WORK ITEM: Of all the lines below, return only those starting with the line holding "0x41) := by decide" and going on through the line holding "decode 0x0400000100000000#64 = .illegal", exactly as written.

-- GIVEN RECORDS follows --

-- ==== Sys2Proof/Tests/Slice0.lean ====
section
/-! SUPPORT. Tests: expected results are the spec's own vectors (V-*, 95_test_vectors.md) or words written out from the
encoding of R75 to R77. Then one witness for each statement that has hypotheses. -/

namespace Sys2Proof.Tests

open Sys2Proof.Machine

/-! Helpers -/

/-- The next state of an outcome, if it is one. -/
def nextOf : Host.Outcome State Fault Refusal → Option State
  | .next t => some t
  | .fault _ => none
  | .refused _ => none

/-- The engine after one command from the reset state. -/
def engineAfter (i : Instr) : Option Engine := (nextOf (exec i State.reset)).map State.engine

/-- The bytes one command emits from the reset state. -/
def bytesAfter (i : Instr) : Option (List Byte) := (nextOf (exec i State.reset)).map State.outq

/-- The state one step after a word is driven on the command port. -/
def stepWord (w : CmdWord) (s : State) : Option State := nextOf (step (driveCommand w s))

/-- The canonical engine with another absorb count. -/
def engineAt (a : Fin 129) : Engine := { Engine.canonical with a := a }

/-- The reset state with another absorb count. -/
def stateAt (a : Fin 129) : State := { State.reset with engine := engineAt a }

/-- The state after V-E2: held with ILLEGAL_OPCODE. -/
def heldState : State := { State.reset with err := true, errCode := some .illegalOpcode }

/-- An edge that drives nothing. -/
def quiet : HostDrive := { rstN := true, cmd := none, outReady := false, readStatus := false }

/-- An edge that drives a word. -/
def send (w : CmdWord) : HostDrive := { quiet with cmd := some w }

/-- An edge that takes output. -/
def takeByte : HostDrive := { quiet with outReady := true }

/-- An edge that asserts the hardware reset. -/
def resetEdge : HostDrive := { quiet with rstN := false }

/-- A state with two bytes waiting and one edge to come. -/
def waiting (d : HostDrive) : State := { State.reset with outq := [0x28, 0xFB], host := [d] }

/-- The engine after absorb_nibble(5) from canonical (V-N1): mem[0] = 133, mem[133] = 0. -/
def afterN1 : Engine := { Engine.canonical with mem := [(0, 133), (133, 0)], a := 1 }

/-- mem of V-C5's start: mem[0] = 128, mem[128] = 0. -/
def memC5 : Memory := [(0, 128), (128, 0)]

/-! WellFormed -/

theorem test_wellFormed_accepts_largest_number : (Instr.absorbNumber 4294967295).wellFormed = true := by decide
theorem test_wellFormed_refuses_number_2_32 : (Instr.absorbNumber 4294967296).wellFormed = false := by decide
theorem test_wellFormed_accepts_largest_count : (Instr.squeeze 4294967295).wellFormed = true := by decide
theorem test_wellFormed_refuses_count_2_32 : (Instr.squeeze 4294967296).wellFormed = false := by decide

/-! Decode: words written out bit by bit, op (8) rsv (24) arg (32) -/

theorem test_decode_reset : decode
    0b00000001_000000000000000000000000_00000000000000000000000000000000#64 = .legal .reset := by decide
theorem test_decode_absorb : decode
    0b00000010_000000000000000000000000_00000000000000000000000001000001#64 = .legal (.absorb 0x41) := by decide
theorem test_decode_absorbStop : decode
    0b00000011_000000000000000000000000_00000000000000000000000000000000#64 = .legal .absorbStop := by decide
theorem test_decode_absorbNumber : decode
    0b00000100_000000000000000000000000_10000000000000000001001000110100#64 = .legal (.absorbNumber 0x80001234) := by
  decide
theorem test_decode_squeeze : decode
    0b00000101_000000000000000000000000_00000001000000000000000000000000#64 = .legal (.squeeze 16777216) := by decide
theorem test_decode_squeezeXor : decode
    0b00000110_000000000000000000000000_00000000000000000000000010000001#64 = .legal (.squeezeXor 0x81) := by decide
/-- V-E1, V-E5: the all-zero word; an undefined opcode before the reserved bits. -/
theorem test_decode_illegal_opcode : decode 0x0000000000000000#64 = .illegal .illegalOpcode ∧
    decode 0x07FFFFFF00000000#64 = .illegal .illegalOpcode := by decide
/-- V-E3, V-E4, V-E6: arg[8] of ABSORB, rsv bit 48 of RESET, rsv bit 32 of ABSORB_NUMBER. -/
theorem test_decode_reserved_bits : decode 0x0200000000000141#64 = .illegal .reservedBits ∧
    decode 0x0101000000000000#64 = .illegal .reservedBits ∧
    decode 0x0400000100000000#64 = .illegal .reservedBits := by decide
theorem test_decode_reserved_bits_op_edges : decode 0x0300000080000000#64 = .illegal .reservedBits ∧
    decode 0x06000000000001FF#64 = .illegal .reservedBits ∧
    decode 0x05800000FFFFFFFF#64 = .illegal .reservedBits := by decide
/-- spec/opcode_table.json: the mask and match of each row, and no two rows share a word. -/
theorem test_opcode_table_rows_are_disjoint : opcodeTable.Pairwise fun r r' => r.value &&& r'.mask ≠ r'.value := by
  decide
theorem test_decodeTableWord : decodeTableWord 64 0x0500000000000008 = some (.squeeze 8) ∧
    decodeTableWord 64 0x0700000000000000 = none := by decide

/-! Encode: the examples of R82 -/

theorem test_encode_examples : encode (.absorb 0x41) = 0x0200000000000041#64 ∧
    encode (.absorbNumber 32) = 0x0400000000000020#64 ∧ encode (.squeeze 8) = 0x0500000000000008#64 ∧
    encode (.squeezeXor 0x48) = 0x0600000000000048#64 := by decide

/-! Primitives -/

/-- V-U3. -/
theorem test_update_three_rounds : update 3 Engine.canonical =
    { Engine.canonical with mem := [(2, 5), (3, 17), (5, 2), (17, 3)], i := 3, j := 17, k := 29 } := by decide
/-- V-U4: the new i equals the new j, so nothing moves. -/
theorem test_update_wraps : update 1 { Engine.canonical with w := 255 } =
    { Engine.canonical with w := 255, i := 255, j := 255, k := 254 } := by decide
/-- V-W1, V-W2. -/
theorem test_whip : whip 1 Engine.canonical = { Engine.canonical with i := 1, j := 1, k := 2, w := 3 } ∧
    whip 0 { Engine.canonical with w := 255 } = Engine.canonical := by decide
/-- V-C5, and V-C4's pair. -/
theorem test_crush : crushPairs 128 memC5 = [(0, 128), (127, 0), (128, 127)] ∧
    crushPairs 128 [(127, 128), (128, 127)] = [] := by decide +kernel
/-- V-N1, V-N3. -/
theorem test_absorbNibble : absorbNibble 5 Engine.canonical = afterN1 ∧
    absorbNibble 0 (absorbNibble 0 Engine.canonical) =
      { Engine.canonical with mem := [(0, 128), (1, 0), (128, 1)], a := 2 } := by decide

/-! Commands -/

/-- V-R1, V-R2. -/
theorem test_reset : (nextOf (exec .reset { heldState with engine := afterN1 })) = some State.reset ∧
    nextOf (exec .reset State.reset) = some State.reset := by decide
/-- V-A1: two different nibbles, so their order shows. -/
theorem test_absorb : engineAfter (.absorb 0x41) =
    some { Engine.canonical with mem := [(0, 129), (1, 132), (129, 0), (132, 1)], a := 2 } := by decide
/-- V-A2: the second nibble finds what the first left. -/
theorem test_absorb_FF : engineAfter (.absorb 0xFF) =
    some { Engine.canonical with mem := [(0, 143), (1, 0), (143, 1)], a := 2 } := by decide
/-- V-A5. -/
theorem test_absorbStop : engineAfter .absorbStop = some { Engine.canonical with a := 1 } := by decide
/-- R131: 127 counts to 128 with no shuffle. -/
theorem test_absorbStop_127 : (nextOf (exec .absorbStop (stateAt 127))).map State.engine = some (engineAt 128) := by
  decide
/-- V-E11. -/
theorem test_absorbNumber_32 : engineAfter (.absorbNumber 32) =
    some { Engine.canonical with mem := [(0, 128), (1, 130), (128, 0), (130, 1)], a := 2 } := by decide
/-- V-A7: the bytes of 0, 0x1234, 65536 and 2^32−1. -/
theorem test_numberBytes : numberBytes 0 = [0x00] ∧ numberBytes 0x1234 = [0x34, 0x12] ∧
    numberBytes 65536 = [0x00, 0x00, 0x01] ∧ numberBytes 4294967295 = [0xFF, 0xFF, 0xFF, 0xFF] := by decide +kernel
/-- V-S1 with the w of C1. -/
theorem test_squeeze_1 : engineAfter (.squeeze 1) = some { Engine.canonical with i := 1, j := 1, k := 2, z := 4 } ∧
    bytesAfter (.squeeze 1) = some [0x04] := by decide
/-- V-S2. -/
theorem test_squeeze_8 : bytesAfter (.squeeze 8) = some [0x04, 0x14, 0x45, 0xCE, 0x39, 0xFC, 0xE3, 0xDF] := by
  decide +kernel
/-- V-E12. -/
theorem test_squeezeXor : bytesAfter (.squeezeXor 0xFF) = some [0xFB] ∧
    engineAfter (.squeezeXor 0xFF) = engineAfter (.squeeze 1) := by decide

/-! Steps, the status register and the error hold -/

/-- V-E1, V-E3: STATUS 0x06 and 0x0A, the engine unchanged. -/
theorem test_step_illegal : (stepWord 0x0000000000000000 State.reset).map statusByte = some 0x06 ∧
    (stepWord 0x0200000000000141 State.reset).map statusByte = some 0x0A ∧
    (stepWord 0x0200000000000141 State.reset).map State.engine = some Engine.canonical := by decide
/-- V-E6: STATUS 0x1A with a = 2. -/
theorem test_step_illegal_absorbing : (stepWord 0x0400000100000000 (stateAt 2)).map statusByte = some 0x1A := by decide
/-- V-E7, V-E8, V-E9: discarded; the first code is kept. -/
theorem test_step_held : stepWord 0x0200000000000041 heldState = some heldState ∧
    stepWord 0x0100000000000001 heldState = some heldState ∧
    stepWord 0x0500000000000004 heldState = some heldState := by decide
/-- V-E10. -/
theorem test_step_reset_ends_the_hold : stepWord 0x0100000000000000 heldState = some State.reset := by decide
/-- R71, R72: a busy engine holds the word and gives its bytes, head first. -/
theorem test_step_busy : (nextOf (step (waiting { send 0x0100000000000000 with outReady := true }))).map
    (fun t => (t.offered, t.outq, t.taken)) = some (some 0x0100000000000000, [0xFB], [0x28]) := by decide
/-- R240: the hardware reset empties OUTQ. -/
theorem test_step_hardware_reset : (nextOf (step (waiting resetEdge))) = some State.reset := by decide
/-- U9: the held word withdrawn. -/
theorem test_step_changed_offer : nextOf (step { waiting quiet with offered := some 0x0300000000000000 }) = none := by
  decide
/-- The word a row asks about is the next step's. -/
theorem test_withFetchWord : (nextOf (step (State.reset.withFetchWord 64 0x0500000000000001))).map State.outq =
    some [0x04] := by decide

-- GIVEN RECORDS concluded --

ANSWER SPACE:
    0b00000010_000000000000000000000000_00000000000000000000000001000001#64 = .legal (.absorb 0x41) := by decide
theorem test_decode_absorbStop : decode
    0b00000011_000000000000000000000000_00000000000000000000000000000000#64 = .legal .absorbStop := by decide
theorem test_decode_absorbNumber : decode
    0b00000100_000000000000000000000000_10000000000000000001001000110100#64 = .legal (.absorbNumber 0x80001234) := by
  decide
theorem test_decode_squeeze : decode
    0b00000101_000000000000000000000000_00000001000000000000000000000000#64 = .legal (.squeeze 16777216) := by decide
theorem test_decode_squeezeXor : decode
    0b00000110_000000000000000000000000_00000000000000000000000010000001#64 = .legal (.squeezeXor 0x81) := by decide
/-- V-E1, V-E5: the all-zero word; an undefined opcode before the reserved bits. -/
theorem test_decode_illegal_opcode : decode 0x0000000000000000#64 = .illegal .illegalOpcode ∧
    decode 0x07FFFFFF00000000#64 = .illegal .illegalOpcode := by decide
/-- V-E3, V-E4, V-E6: arg[8] of ABSORB, rsv bit 48 of RESET, rsv bit 32 of ABSORB_NUMBER. -/
theorem test_decode_reserved_bits : decode 0x0200000000000141#64 = .illegal .reservedBits ∧
    decode 0x0101000000000000#64 = .illegal .reservedBits ∧
    decode 0x0400000100000000#64 = .illegal .reservedBits := by decide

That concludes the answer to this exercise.